- [WHAT THE TASK ASKS] Every entry should be reproduced word for word.

· · · · ·

/-- A decoded unit may serve: its leases run, or it was read in this cycle. For a thread the core holds no later bytes of its lines; from an
earlier cycle, no write of the thread is unacknowledged, and what the thread has seen is past. -/
def unitServes (s : State) (f : FetchFor) (u : FetchedUnit) : Bool :=
  !(f.thread && linesDirty s u.lines)
  && (decide (u.born = s.clock.cycle)
    || (!f.fresh && decide (s.clock.tbase < u.exp) && (!f.thread || (!writesOpen s s.th.uid && decide (s.th.pct ≤ s.clock.tbase)))))

/-- A thread of the core has read these lines at their homes: no older copy in the L1 serves a later load (R224). -/
def forgetLines (f : FetchFor) (ls : List Nat) (s : State) : State :=
  if f.thread then ls.foldl (fun s l => l1Forget (l * 128 + 64) (l1Forget (l * 128) s)) s else s

/-- Decoded units that the cache of 64 KiB has room for, the newest first (log entry 36). -/
def trimUnits : Nat → List FetchedUnit → List FetchedUnit
  | _, [] => []
  | room, u :: t => if u.bytes.length ≤ room then u :: trimUnits (room - u.bytes.length) t else []

/-- The lines a unit was read from are leased (R210): the smallest expiry and the largest value time. -/
def leaseLines (c : Nat) (ls : List Nat) (s : State) : Nat × Nat × State :=
  ls.foldl (fun (x : Nat × Nat × State) l =>
    let (s, e, vt) := grantLease l (((x.2.2.ctx? c).map (·.lease.toNat)).getD 0) x.2.2.did x.2.2
    (min x.1 e, max x.2.1 vt, s)) (2 ^ 64, 0, s)

/-- A unit's bytes and value time, from the cache or by a decode, which the cache keeps unless the core's own bytes are in it. A thread
waits while a write of its core to the lines is on its way. -/
def fetchUnit (f : FetchFor) (key : List Nat) (build : Reader → EngM Unit) (inX : Bool) (s : State) : Except EStop (List (Nat × Byte) × Nat) × State :=
  match s.cl.fetchCache.find? (fun u => u.ctx == f.ctx && u.key == key && unitServes s f u) with
  | some u => if f.thread && linesBusy s u.lines then (.error .held, s) else (.ok (u.bytes, u.vt), forgetLines f u.lines s)
  | none =>
    let (r, log) := (build (fetchReader s f.ctx f.thread inX)).goBytes
    let ls := log.lines.eraseDups
    let bs := soSetAll [] log.bytes
    match r with
    | .error e => (.error e, s)
    | .ok _ =>
      if f.thread && linesBusy s ls then (.error .held, s)
      else if ls.any (fun l => isX (l * 128)) then
        let (i, s) := s.draw
        (.ok (bs, Config.freeDelay i), s)
      else
        let own := f.thread && linesDirty s ls
        let (e, vt, s) := leaseLines f.ctx ls (forgetLines f ls s)
        let u : FetchedUnit := { ctx := f.ctx, key := key, lines := ls, exp := e, vt := vt, born := s.clock.cycle, bytes := bs }
        let keep := s.cl.fetchCache.filter (fun x => !(x.ctx == f.ctx && x.key == key))
        (.ok (bs, vt), { s with cl := { s.cl with fetchCache := if own then keep else trimUnits 65536 (u :: keep) } })

/-- The handle at an address, through the same cache. -/
def fetchHandle (f : FetchFor) (va : Nat) (s : State) : Except EStop (BitVec 512 × Nat) × State :=
  let (r, s) := fetchUnit f [va] (fun rd => rdSpan rd va 64) true s
  (r.map (fun x => (BitVec.ofNat 512 (leNat ((List.range 64).map (fun k => (soGet x.1 ((va + k) % 2 ^ 57)).getD 0))), x.2)), s)

/-- The bytes of the units of a row that hold `n` columns from `c` on, and their largest value time. -/
def fetchUnits (f : FetchFor) (d : BitVec 512) : List (List Nat) → State → Except EStop (List (Nat × Byte) × Nat) × State
  | [], s => (.ok ([], 0), s)
  | k :: t, s =>
    match fetchUnit f (d.toNat :: k) (fun rd => readUnit rd d k) false s with
    | (.error e, s) => (.error e, s)
    | (.ok x, s) =>
      let (r, s) := fetchUnits f d t s
      (r.map (fun y => (soSetAll y.1 x.1, max x.2 y.2)), s)

/-! ## `fget` (R328) -/

def fgetIssue (i : Ins) (df : BitVec 7) (o : Opnds) (s : State) : State :=
  let addr := dwordOf o.a
  match globalFail addr 64 with
  | some t => raise t s
  | none => hold i (.fget df o.pd addr (wordAt o.b 0) (wordAt o.b 1) i.word) s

· · · · ·

- [ANSWER TO THE EXERCISE]
/-- A decoded unit may serve: its leases run, or it was read in this cycle. For a thread the core holds no later bytes of its lines; from an
earlier cycle, no write of the thread is unacknowledged, and what the thread has seen is past. -/
def unitServes (s : State) (f : FetchFor) (u : FetchedUnit) : Bool :=
  !(f.thread && linesDirty s u.lines)
  && (decide (u.born = s.clock.cycle)
    || (!f.fresh && decide (s.clock.tbase < u.exp) && (!f.thread || (!writesOpen s s.th.uid && decide (s.th.pct ≤ s.clock.tbase)))))

/-- A thread of the core has read these lines at their homes: no older copy in the L1 serves a later load (R224). -/
def forgetLines (f : FetchFor) (ls : List Nat) (s : State) : State :=
  if f.thread then ls.foldl (fun s l => l1Forget (l * 128 + 64) (l1Forget (l * 128) s)) s else s

/-- Decoded units that the cache of 64 KiB has room for, the newest first (log entry 36). -/
def trimUnits : Nat → List FetchedUnit → List FetchedUnit
  | _, [] => []
  | room, u :: t => if u.bytes.length ≤ room then u :: trimUnits (room - u.bytes.length) t else []

/-- The lines a unit was read from are leased (R210): the smallest expiry and the largest value time. -/
def leaseLines (c : Nat) (ls : List Nat) (s : State) : Nat × Nat × State :=
  ls.foldl (fun (x : Nat × Nat × State) l =>
    let (s, e, vt) := grantLease l (((x.2.2.ctx? c).map (·.lease.toNat)).getD 0) x.2.2.did x.2.2
    (min x.1 e, max x.2.1 vt, s)) (2 ^ 64, 0, s)

/-- A unit's bytes and value time, from the cache or by a decode, which the cache keeps unless the core's own bytes are in it. A thread
waits while a write of its core to the lines is on its way. -/
def fetchUnit (f : FetchFor) (key : List Nat) (build : Reader → EngM Unit) (inX : Bool) (s : State) : Except EStop (List (Nat × Byte) × Nat) × State :=
  match s.cl.fetchCache.find? (fun u => u.ctx == f.ctx && u.key == key && unitServes s f u) with
  | some u => if f.thread && linesBusy s u.lines then (.error .held, s) else (.ok (u.bytes, u.vt), forgetLines f u.lines s)
  | none =>
    let (r, log) := (build (fetchReader s f.ctx f.thread inX)).goBytes
    let ls := log.lines.eraseDups
    let bs := soSetAll [] log.bytes
    match r with
    | .error e => (.error e, s)
    | .ok _ =>
      if f.thread && linesBusy s ls then (.error .held, s)
      else if ls.any (fun l => isX (l * 128)) then
        let (i, s) := s.draw
        (.ok (bs, Config.freeDelay i), s)
      else
        let own := f.thread && linesDirty s ls
        let (e, vt, s) := leaseLines f.ctx ls (forgetLines f ls s)
        let u : FetchedUnit := { ctx := f.ctx, key := key, lines := ls, exp := e, vt := vt, born := s.clock.cycle, bytes := bs }
        let keep := s.cl.fetchCache.filter (fun x => !(x.ctx == f.ctx && x.key == key))
        (.ok (bs, vt), { s with cl := { s.cl with fetchCache := if own then keep else trimUnits 65536 (u :: keep) } })

/-- The handle at an address, through the same cache. -/
def fetchHandle (f : FetchFor) (va : Nat) (s : State) : Except EStop (BitVec 512 × Nat) × State :=
  let (r, s) := fetchUnit f [va] (fun rd => rdSpan rd va 64) true s
  (r.map (fun x => (BitVec.ofNat 512 (leNat ((List.range 64).map (fun k => (soGet x.1 ((va + k) % 2 ^ 57)).getD 0))), x.2)), s)

/-- The bytes of the units of a row that hold `n` columns from `c` on, and their largest value time. -/
def fetchUnits (f : FetchFor) (d : BitVec 512) : List (List Nat) → State → Except EStop (List (Nat × Byte) × Nat) × State
  | [], s => (.ok ([], 0), s)
  | k :: t, s =>
    match fetchUnit f (d.toNat :: k) (fun rd => readUnit rd d k) false s with
    | (.error e, s) => (.error e, s)
    | (.ok x, s) =>
      let (r, s) := fetchUnits f d t s
      (r.map (fun y => (soSetAll y.1 x.1, max x.2 y.2)), s)

/-! ## `fget` (R328) -/

def fgetIssue (i : Ins) (df : BitVec 7) (o : Opnds) (s : State) : State :=
  let addr := dwordOf o.a
  match globalFail addr 64 with
  | some t => raise t s
  | none => hold i (.fget df o.pd addr (wordAt o.b 0) (wordAt o.b 1) i.word) s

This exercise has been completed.